= Kamal al-Din ibn Yunus =

Irqi mathematician and chemist (1156–1242)

Kamāl al-Dīn ibn Yūnus (1156–1242) was an Iraqi Muslim polymath known for his writings on mathematics, although he also studied and taught astronomy, theology, philology, law, philosophy and medicine. For many years he taught Muslim, Christian and Jewish pupils at his own school in his native city of Mosul.

==Life==
A biography of Ibn Yūnus appears in the ʿUyūn al-anbāʾ fī ṭabaqāt al-aṭibbāʾ of Ibn Abī Uṣaybiʿa. An even longer one is found in the Wafayāt of Ibn Khallikān, whose father was a friend of Ibn Yūnus. Ibn Abī Uṣaybiʿa gives his kunya as Abū ʿImrān, while Ibn Khallikān gives it as Abū al-Fatḥ. Kamāl al-Dīn was his laqab, while his given name was Mūsā and his nasab (patronymic) was ibn Yūnus ibn Muḥammad ibn Manʿat.

Ibn Yūnus was born in Mosul in 1156 (AH 551) and studied in Baghdad. He became expert in astronomy, mathematics, medicine, theology and Greek philosophy or ḥikma. In Islamic law, he belonged to the Shāfiʿī school. He also had a reputation for philology.

Ibn Yūnus returned to Mosul to teach, setting up a school in a local mosque. He became "the most learned and sought-after teacher in the Islamic world of his generation" and "one of the main attractions of Mosul". In the words of Ibn Abī Uṣaybiʿa, he was "the paragon of the scholars and the chief of the philosophers". He taught the interpretation of the Qurʾan, the Torah and the Gospels, even attracting Christian and Jewish student. According to Bar Hebraeus, the Antiochene Christian scholar Theodore of Antioch studied al-Fārābī, Ibn Sīnā, Euclid and Ptolemy under Ibn Yūnus in Mosul and later returned there for further study. Among his other students were Naṣīr al-Dīn al-Ṭūsī, Sirāj al-Din Urmawī, ʿAlam al-Dīn Qayṣar and Athīr al-Dīn al-Abharī.

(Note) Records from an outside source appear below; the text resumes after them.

-- ==== Sys2Proof/Machine/Core.lean ====
section
/-! DEFINITION. The machine as the host runs it. -/

def Sys2Proof.core : Host.Core := { State := Sys2Proof.Machine.State, Fault := Sys2Proof.Machine.Fault, Refusal := Sys2Proof.Machine.Refusal, step := Sys2Proof.Machine.step, reset := Sys2Proof.Machine.State.reset }
end

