/-! ### The response of a drain (R170, R171) -/

/-- A response that stands before receive requests in a record is older than they are. -/
theorem length_lt_of_received_eq_response {q : List PortFrame} {r : Response} {tr tr' : List PortEvent}
    (h : received q ++ tr' = .response r :: tr) : tr.length < tr'.length := by
  rcases List.append_eq_cons_iff.1 h with ⟨-, rfl⟩ | ⟨es, he, -⟩
  · exact Nat.lt_succ_self _
  · have hmem : PortEvent.response r ∈ received q := he ▸ List.mem_cons_self
    simp [received] at hmem

/-- The only response that a drain can give is that of the POLL it ends. -/
theorem DrainOutcome.response_eq {s t : State} (h : DrainOutcome s t) {r : Response} {tr : List PortEvent}
    (htr : t.trace = .response r :: tr) (hlen : s.trace.length ≤ tr.length) : r = okResponse := by
  cases h with
  | ends => cases htr; rfl
  | dispatches => cases htr
  | waits => exact absurd hlen (Nat.not_le.2 (length_lt_of_received_eq_response htr))

/-! ### A failed command (R200, R12) -/

/-- Settles O10: a command that responds `ok = 0` only answers, or is a SEND or MSEND that the Transceiver answered 0. -/
theorem failedCommandChangesNoState : Obligations.FailedCommandChangesNoState := by
  intro i s t r tr h htr hlen hok
  cases effect_of_exec h with
  | answers r' hr =>
    cases htr
    obtain ⟨-, -, hzero⟩ := hr
    obtain ⟨hrx, hrdata, hrmeta⟩ := hzero hok
    exact ⟨hrx, hrdata, hrmeta, .inl rfl⟩
  | register | attaches | detaches => cases htr; cases hok
  | sends fs hi =>
    cases htr
    exact ⟨rfl, rfl, rfl, .inr (.inl ⟨fs, hi, if_neg (Bool.eq_false_iff.1 hok), rfl⟩)⟩
  | builds fd ty d c len pl hi =>
    cases htr
    exact ⟨rfl, rfl, rfl, .inr (.inr ⟨fd, ty, d, c, len, pl, hi, if_neg (Bool.eq_false_iff.1 hok), rfl⟩)⟩
  | polls _ _ _ ho =>
    rw [ho.response_eq htr hlen] at hok
    cases hok

/-! ### The cause of a command, by its tests in R203's order -/

section
variable {s t : State} {r : Response} {tr : List PortEvent}

theorem cause_of_write {fd : FReg} {start size : Nat} {v : DWord} (h : exec (.write fd start size v) s = .next t)
    (htr : t.trace = .response r :: tr) :
    r.cause = if size = 0 then 6#3 else if start + size > 8 then 1#3 else 0#3 := by
  rcases exec_write_cases fd start size v s with ⟨h0, e⟩ | ⟨h0, h8, e⟩ | ⟨h0, h8, e⟩ <;>
    rw [e] at h <;> cases h <;> cases htr
  · exact (if_pos h0).symm
  · exact ((if_neg h0).trans (if_pos h8)).symm
  · exact ((if_neg h0).trans (if_neg (Nat.not_lt.2 h8))).symm

theorem cause_of_read {fs : FReg} {start size : Nat} (h : exec (.read fs start size) s = .next t)
    (htr : t.trace = .response r :: tr) : r.cause = if size = 0 then 6#3 else if start + size > 8 then 1#3 else
      if start + size > (s.getF fs).dlc then 2#3 else 0#3 := by
  rcases exec_read_cases fs start size s with ⟨h0, e⟩ | ⟨h0, h8, e⟩ | ⟨h0, h8, hd, e⟩ | ⟨h0, h8, hd, e⟩ <;>
    rw [e] at h <;> cases h <;> cases htr
  · exact (if_pos h0).symm
  · exact ((if_neg h0).trans (if_pos h8)).symm
  · exact (((if_neg h0).trans (if_neg (Nat.not_lt.2 h8))).trans (if_pos hd)).symm
  · exact (((if_neg h0).trans (if_neg (Nat.not_lt.2 h8))).trans (if_neg (Nat.not_lt.2 hd))).symm
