/-! ### issue -/

@[simp] theorem State.issue_params (v : Word) : (s.issue v).params = s.params := rfl
@[simp] theorem State.issue_status (v : Word) : (s.issue v).status = s.status.issued := rfl
@[simp] theorem State.issue_pend (v : Word) : (s.issue v).pend = some v := rfl
@[simp] theorem State.issue_intEn (v : Word) : (s.issue v).intEn = s.intEn := rfl
@[simp] theorem State.issue_cfgNdata (v : Word) : (s.issue v).cfgNdata = s.cfgNdata := rfl
@[simp] theorem State.issue_cfgNparity (v : Word) : (s.issue v).cfgNparity = s.cfgNparity := rfl
@[simp] theorem State.issue_engNdata (v : Word) : (s.issue v).engNdata = s.engNdata := rfl
@[simp] theorem State.issue_engNparity (v : Word) : (s.issue v).engNparity = s.engNparity := rfl
@[simp] theorem State.issue_argN (v : Word) : (s.issue v).argN = s.argN := rfl
@[simp] theorem State.issue_gfA (v : Word) : (s.issue v).gfA = s.gfA := rfl
@[simp] theorem State.issue_gfB (v : Word) : (s.issue v).gfB = s.gfB := rfl
@[simp] theorem State.issue_gfN (v : Word) : (s.issue v).gfN = s.gfN := rfl
@[simp] theorem State.issue_gfR (v : Word) : (s.issue v).gfR = s.gfR := rfl
@[simp] theorem State.issue_matSel (v : Word) : (s.issue v).matSel = s.matSel := rfl
@[simp] theorem State.issue_shapes (v : Word) : (s.issue v).shapes = s.shapes := rfl
@[simp] theorem State.issue_matRow (v : Word) : (s.issue v).matRow = s.matRow := rfl
@[simp] theorem State.issue_matCol (v : Word) : (s.issue v).matCol = s.matCol := rfl
@[simp] theorem State.issue_el (v : Word) : (s.issue v).el = s.el := rfl
@[simp] theorem State.issue_idxCount (v : Word) : (s.issue v).idxCount = s.idxCount := rfl
@[simp] theorem State.issue_idxPtr (v : Word) : (s.issue v).idxPtr = s.idxPtr := rfl
@[simp] theorem State.issue_idx (v : Word) : (s.issue v).idx = s.idx := rfl
@[simp] theorem State.issue_slotCount (v : Word) : (s.issue v).slotCount = s.slotCount := rfl
@[simp] theorem State.issue_slotSel (v : Word) : (s.issue v).slotSel = s.slotSel := rfl
@[simp] theorem State.issue_slotLen (v : Word) : (s.issue v).slotLen = s.slotLen := rfl
@[simp] theorem State.issue_slotPresent (v : Word) : (s.issue v).slotPresent = s.slotPresent := rfl
@[simp] theorem State.issue_shSlot (v : Word) : (s.issue v).shSlot = s.shSlot := rfl
@[simp] theorem State.issue_shOff (v : Word) : (s.issue v).shOff = s.shOff := rfl
@[simp] theorem State.issue_sh (v : Word) : (s.issue v).sh = s.sh := rfl
@[simp] theorem State.issue_tblSel (v : Word) : (s.issue v).tblSel = s.tblSel := rfl
@[simp] theorem State.issue_tblIdx (v : Word) : (s.issue v).tblIdx = s.tblIdx := rfl
@[simp] theorem State.issue_draws (v : Word) : (s.issue v).draws = s.draws := rfl
@[simp] theorem State.issue_agenda (v : Word) : (s.issue v).agenda = s.agenda := rfl
@[simp] theorem State.issue_busData (v : Word) : (s.issue v).busData = s.busData := rfl

/-! ### finish -/

@[simp] theorem State.finish_params (o : Option CmdError) : (s.finish o).params = s.params := rfl
@[simp] theorem State.finish_status (o : Option CmdError) : (s.finish o).status = s.status.completed o := rfl
@[simp] theorem State.finish_pend (o : Option CmdError) : (s.finish o).pend = none := rfl
@[simp] theorem State.finish_intEn (o : Option CmdError) : (s.finish o).intEn = s.intEn := rfl
@[simp] theorem State.finish_cfgNdata (o : Option CmdError) : (s.finish o).cfgNdata = s.cfgNdata := rfl
@[simp] theorem State.finish_cfgNparity (o : Option CmdError) : (s.finish o).cfgNparity = s.cfgNparity := rfl
@[simp] theorem State.finish_engNdata (o : Option CmdError) : (s.finish o).engNdata = s.engNdata := rfl
@[simp] theorem State.finish_engNparity (o : Option CmdError) : (s.finish o).engNparity = s.engNparity := rfl
@[simp] theorem State.finish_argN (o : Option CmdError) : (s.finish o).argN = s.argN := rfl
@[simp] theorem State.finish_gfA (o : Option CmdError) : (s.finish o).gfA = s.gfA := rfl
@[simp] theorem State.finish_gfB (o : Option CmdError) : (s.finish o).gfB = s.gfB := rfl
@[simp] theorem State.finish_gfN (o : Option CmdError) : (s.finish o).gfN = s.gfN := rfl
@[simp] theorem State.finish_gfR (o : Option CmdError) : (s.finish o).gfR = s.gfR := rfl
@[simp] theorem State.finish_matSel (o : Option CmdError) : (s.finish o).matSel = s.matSel := rfl
@[simp] theorem State.finish_shapes (o : Option CmdError) : (s.finish o).shapes = s.shapes := rfl
@[simp] theorem State.finish_matRow (o : Option CmdError) : (s.finish o).matRow = s.matRow := rfl
@[simp] theorem State.finish_matCol (o : Option CmdError) : (s.finish o).matCol = s.matCol := rfl
@[simp] theorem State.finish_el (o : Option CmdError) : (s.finish o).el = s.el := rfl
@[simp] theorem State.finish_idxCount (o : Option CmdError) : (s.finish o).idxCount = s.idxCount := rfl
@[simp] theorem State.finish_idxPtr (o : Option CmdError) : (s.finish o).idxPtr = s.idxPtr := rfl
@[simp] theorem State.finish_idx (o : Option CmdError) : (s.finish o).idx = s.idx := rfl
@[simp] theorem State.finish_slotCount (o : Option CmdError) : (s.finish o).slotCount = s.slotCount := rfl
@[simp] theorem State.finish_slotSel (o : Option CmdError) : (s.finish o).slotSel = s.slotSel := rfl
@[simp] theorem State.finish_slotLen (o : Option CmdError) : (s.finish o).slotLen = s.slotLen := rfl
@[simp] theorem State.finish_slotPresent (o : Option CmdError) : (s.finish o).slotPresent = s.slotPresent := rfl
@[simp] theorem State.finish_shSlot (o : Option CmdError) : (s.finish o).shSlot = s.shSlot := rfl
@[simp] theorem State.finish_shOff (o : Option CmdError) : (s.finish o).shOff = s.shOff := rfl
@[simp] theorem State.finish_sh (o : Option CmdError) : (s.finish o).sh = s.sh := rfl
@[simp] theorem State.finish_tblSel (o : Option CmdError) : (s.finish o).tblSel = s.tblSel := rfl
@[simp] theorem State.finish_tblIdx (o : Option CmdError) : (s.finish o).tblIdx = s.tblIdx := rfl
@[simp] theorem State.finish_draws (o : Option CmdError) : (s.finish o).draws = s.draws + 1 := rfl
@[simp] theorem State.finish_agenda (o : Option CmdError) : (s.finish o).agenda = s.agenda := rfl
@[simp] theorem State.finish_busData (o : Option CmdError) : (s.finish o).busData = s.busData := rfl
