/-- A shape within the capacity keeps all shapes within it. -/
theorem State.ShapesFit.set {n : Nat} (h : s.ShapesFit n) (md : MatReg) {x : Shape} (hr : x.rows.toNat ≤ n)
    (hc : x.cols.toNat ≤ n) (m : MatReg) :
    ((s.shapes.set md x).get m).rows.toNat ≤ n ∧ ((s.shapes.set md x).get m).cols.toNat ≤ n := by
  by_cases hm : m = md
  · rw [hm, Shapes.get_set_self]; exact ⟨hr, hc⟩
  · rw [Shapes.get_set_of_ne _ _ hm]; exact h m

theorem ArrayInv.resetOf (p : Params) : ArrayInv (State.resetOf p) where
  idxCount := Nat.zero_le _
  slotCount := Nat.zero_le _
  shapes m := by cases m <;> exact ⟨Nat.zero_le _, Nat.zero_le _⟩
  elWf := .nil
  idxWf := .nil
  lenWf := .nil
  presentWf := .nil
  shWf := .nil
  elRange _ h := nomatch h
  idxRange _ h := nomatch h
  lenRange _ h := nomatch h
  presentRange _ h := nomatch h
  shRange _ h := nomatch h

theorem ArrayInv.writeMat (h : ArrayInv s) (md : MatReg) {R : Mat} (hR : R.Fits s.params.nMax) :
    ArrayInv (s.writeMat md R) :=
  { h with
    shapes := State.ShapesFit.set h.shapes md (toNat_ofNat_le _ _ hR.1) (toNat_ofNat_le _ _ hR.2)
    elWf := Store.setAll_wf _ _ h.elWf
    elRange := Store.forall_mem_setAll h.elRange fun _ hkv => by
      obtain ⟨r, hr, c, hc, rfl⟩ := mem_matCells.1 hkv
      exact ⟨md, r, c, hr.trans_le hR.1, hc.trans_le hR.2, rfl⟩ }

theorem ArrayInv.setEngine (h : ArrayInv s) (w : Width) (a b : Half) : ArrayInv (s.setEngine w a b) := { h with }

theorem ArrayInv.writeShards (h : ArrayInv s) {l : List Host.Cell} {n len : Nat} (hn : n ≤ s.params.nMax)
    (hlen : len ≤ s.params.shardCap) (hl : ∀ kv ∈ l, ∃ k < n, ∃ o < len, kv.1 = shKey k o) :
    ArrayInv (s.writeShards l) :=
  { h with
    shWf := Memory.setAll_wf _ _ h.shWf
    shRange := Store.forall_mem_setAll h.shRange fun kv hkv => by
      obtain ⟨k, hk, o, ho, he⟩ := hl kv hkv
      exact ⟨k, o, hk.trans_le hn, ho.trans_le hlen, he⟩ }

theorem ArrayInv.markPresent (h : ArrayInv s) {l : List Nat} {len : Word} (hl : ∀ k ∈ l, k < s.params.nMax)
    (hlen : len.toNat ≤ s.params.shardCap) : ArrayInv (s.markPresent l len) :=
  { h with
    lenWf := Store.setAll_wf _ _ h.lenWf
    presentWf := Store.setAll_wf _ _ h.presentWf
    lenRange := Store.forall_mem_setAll h.lenRange <| List.forall_mem_map.2 fun k hk => ⟨hl k hk, hlen⟩
    presentRange := Store.forall_mem_setAll h.presentRange <| List.forall_mem_map.2 hl }

/-- What a successful command writes stays in range. -/
theorem Effect.keeps_arrays {i : Instr} (he : Effect s i u) (h : ArrayInv s) : ArrayInv u := by
  have hfit : s.ShapesFit s.params.nMax := h.shapes
  cases he with
  | nop => exact h
  | gf => exact { h with }
  | identity md hn => exact h.writeMat md (identity_fits hn)
  | mul w md ma mb R hR => exact h.writeMat md (matMul_fits hR (hfit.matVal w 0 ma) (hfit.matVal w 1 mb))
  | sub md ma R hR =>
    exact h.writeMat md (submatrix_fits hR (s.length_idxList.trans_le h.idxCount) (hfit.matRaw 0 ma))
  | inv w md ma R hR => exact h.writeMat md (matInv_fits hR (hfit.matVal w 0 ma))
  | build w md E hE => exact h.writeMat md (cfgBuild_fits hE le_rfl)
  | construct w E hE => exact (h.writeMat .enc (cfgBuild_fits hE le_rfl)).setEngine w _ _
  | encode hc =>
    exact h.writeShards (h.nTotal_le (engineCheck_of_setCheck hc)) h.setLen_le fun _ => mem_encodeCells
  | verify => exact { h with }
  | intact => exact h
  | reconstruct hc _ Dinv _ =>
    have hn := h.nTotal_le (engineCheck_of_recCheck hc)
    exact (h.writeShards hn h.recLen_le fun _ => mem_recoverCells).markPresent
      (fun _ hk => (lt_nTotal_of_mem_absentSet hk).trans_le hn) (toNat_ofNat_le _ _ h.recLen_le)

During negotiations to end the Sixth Crusade in 1229, the Emperor Frederick II sent a set of mathematical questions to Sultan al-Kāmil asking for solutions. According to al-Qazwīnī, the sultan passed them along to Ibn Yūnus, although Ibn Abī Uṣaybiʿa records that an imperial envoy was dispatched to the atabeg of Mosul, Badr al-Dīn Luʾluʾ, who sent him on to the scholar. Ibn Abī Uṣaybiʿa uses the story to demonstrate Ibn Yūnus's knowledge of "magic" (sīmiyāʾ). Since "Ibn Yūnus used to wear rough clothes without affectation and had no knowledge of the things of the world", the atabeg demanded that the scholar "prepare a splendid salon" for the envoy. The scholar's students then found his room "adorned with the most beautiful and finest Byzantine carpets with a group of slaves and servants in fine clothes", but as soon as "the emissary had gone all that we had seen before vanished".

Ibn Yūnus died in Mosul in 1242 (AH 639).

==Works==
Only Ibn Yūnus's mathematical works survive. Four are known:

- Treatise on Proof of the Premise Neglected by Archimedes in His Book on the Division of a Cirlce to Seven Parts and on the Property of Its Use
- Commentary on Geometric Construction
- Treatise on Proof that it is Impossible for Two Odd Square Numbers to Exist so that Their Sum is Square
- Treatise on Proof of two Premises Neglected by Apollonius at the End of the First Book of Conic Sections

In response to a query from Frederick II, Ibn Yūnus gave a method for determining the quadrature of a circular segment. Another problem addressed by Ibn Yūnus was later used by his former student, Theodore of Antioch, to test Leonardo Fibonacci. The problem asks, for what integer values of x, y and z is each of the following sums the square of an integer:
 $x+y+z+x^2$
 $x+y+z+x^2+y^2$
 $x+y+z+x^2+y^2+z^2$

In addition to his mathematical treatises, Khayr al-Din al-Zirikli in his Alam describes a Book on Sultan's Mysteries on Stars and Paul Kunitsche reported seeing a manuscript of a treatise on the linear astrolabe, the Treatise on the Stick of Sharaf al-Ṭūsī.